Robbins, 47, didn’t intend to become a pasta savant. Though she worked in Emilia-Romagna during her late 20s, she had been focusing on “ ’90s new American cuisine” until she was hired in her early 30s at Spiaggia, a top Italian restaurant in Chicago. Robbins then became the executive chef at New York’s A Voce, where she created monthly tasting menus that highlighted a different Italian region. “As I got more comfortable, I let go,” Robbins says. “You’ll never find mafaldini with pink peppercorns and Parmesan in Italy.” She’s referencing her standout dish from Lilia, her first solo venture, which she opened in 2016 in Williamsburg as a wood-fired Italian restaurant only for it to affirm her reputation as one of the world’s pre-eminent pasta chefs. “I’m able to open a restaurant focused on pasta because we sell so much at the other restaurant,” she says.
The pasta room, through its giant windows.
Her pasta room enshrines the spirit of fatto a mano — “made by hand” — that has come to dominate all regional cuisine today but especially Italian, from where the term originates. No ingredient proves the power of the hand quite like pasta: Before it becomes, say, scalloped packets of ravioli, it is merely flour, water and egg. And while other chefs make their own noodles, often in some hidden kitchen corner, Robbins is giving the process a stage. Her laboratory features wall-size windows that front the neighborhood’s new Domino Park, not only to entice wandering diners — like a meat locker might — but also to prove something: We made all of this.

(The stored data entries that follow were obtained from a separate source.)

/-- One issue of an instruction (R30, R73, R81, R164): the checks that come before the meaning, and the meaning. A run without a
member only advances, except for an instruction that acts on it all the same: a group-wide operation, whose push is checked
when it takes effect (R191). -/
def Ctx.run1 (c : Ctx) (op : Op) (always : Bool) (body : Ctx → Act) : Act :=
  if privileged op c.g.mode then c.trap 0x03 0 0
  else if c.m == 0 && !always then .done c.s (zeroSlot op c.f)
  else if c.m == 0 then body c
  else if !operandsOk op c.f c.g c.t then c.illegal
  else
    match queueCheck c.g (opPops op c.f) (if always then none else opPushes op c.f) with
    | .stall => c.trap 0x09 0 0
    | .hold => .hold (if always then .pop else .queue)
    | .ok => body { c with s := (opPops op c.f).foldl (fun s n => s.modGroup c.r (fun g => g.popQ n)) c.s }

/-- The issue under way: the group that the step has picked, its team and the PC of its path (R30, R31). -/
def State.ctx? (s : State) (f : Fields) : Option Ctx :=
  match s.cur with
  | none => none
  | some r =>
    match s.group? r with
    | none => none
    | some g =>
      match s.team? r.die r.core g.team with
      | none => none
      | some t =>
        match (match s.curPair with | some p => some (p.1, g.runAt p.1 &&& p.2) | none => g.runPc.map (fun pc => (pc, g.runAt pc))) with
        | none => none
        | some (pc, run) => some ⟨s, s.setGroup r { g with hold := none }, r, g, t, f, pc, run, g.members f run⟩

/-- An instruction issued with a meaning; outside an issue there is nothing to execute. -/
def issueWith (op : Op) (always : Bool) (f : Fields) (s : State) (body : Ctx → Act) : Host.Outcome State Fault Refusal :=
  match s.ctx? f with
  | none => .fault .notIssuing
  | some c => .next (c.settle (c.run1 op always body))

/-- An instruction that does nothing without a member. -/
def issue (op : Op) (f : Fields) (s : State) (body : Ctx → Act) : Host.Outcome State Fault Refusal :=
  issueWith op false f s body

/-- The group changed. -/
def Ctx.withGroup (c : Ctx) (f : Group → Group) : State := c.s.modGroup c.r f

/-- A 32-bit result in every member lane (R166). -/
def Ctx.result32 (c : Ctx) (x : Lane → Word) : Act :=
  .done (c.withGroup (fun g => g.write32 c.f.dst c.m x)) (slot32 c.f c.m x)

/-- A 64-bit result in every member lane. -/
def Ctx.result64 (c : Ctx) (x : Lane → DWord) : Act :=
  .done (c.withGroup (fun g => g.write64 c.f.dst c.m x)) (slotOf c.f c.m x)

/-- A 32-bit or a 64-bit result by MOD (R171, R172). -/
def Ctx.resultMod (c : Ctx) (x : Lane → DWord) : Act :=
  if isB64 c.f.md then c.result64 x else c.result32 (fun i => (x i).setWidth 32)

/-- The source fields read in a lane. -/
def Ctx.a32 (c : Ctx) (i : Lane) : Word := c.g.read32 c.f c.f.sa i
def Ctx.b32 (c : Ctx) (i : Lane) : Word := c.g.read32 c.f c.f.sb i
def Ctx.c32 (c : Ctx) (i : Lane) : Word := c.g.read32 c.f c.f.sx i
def Ctx.a64 (c : Ctx) (i : Lane) : DWord := c.g.read64 c.f c.f.sa i
def Ctx.b64 (c : Ctx) (i : Lane) : DWord := c.g.read64 c.f c.f.sb i
def Ctx.c64 (c : Ctx) (i : Lane) : DWord := c.g.read64 c.f c.f.sx i
/-- Group-level operands (R189). -/
def Ctx.aLevel (c : Ctx) : Word := c.g.level32 c.f c.f.sa c.m
def Ctx.bLevel (c : Ctx) : Word := c.g.level32 c.f c.f.sb c.m
def Ctx.cLevel (c : Ctx) : Word := c.g.level32 c.f c.f.sx c.m

/-- An operand that is omitted, with its default (R159). -/
def Ctx.orElse (c : Ctx) (x : Operand) (i : Lane) (dflt : Word) : Word :=
  if x == .none then dflt else c.g.read32 c.f x i

end Sys2Proof.Machine
end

Despite its primacy of place, pasta making is ultimately democratic. As kitchen tasks rank, it’s not especially difficult to learn. Robbins tries to find “pasta people” who can harness the mental over the physical. They must stand all day, yes, but they must also achieve a meditative state, one that allows them to properly fold dozens of identical tortelli as passersby stare: fingers moving, minds wandering. In Misi’s first few months, the sous-chef will make the fillings for stuffed pastas. As the pasta producers develop their own palates, they may take over that task, too. But that doesn’t mean the space is a kind of purgatory. “If I could just stand and do one thing all day,” Robbins says, “I would make pasta.”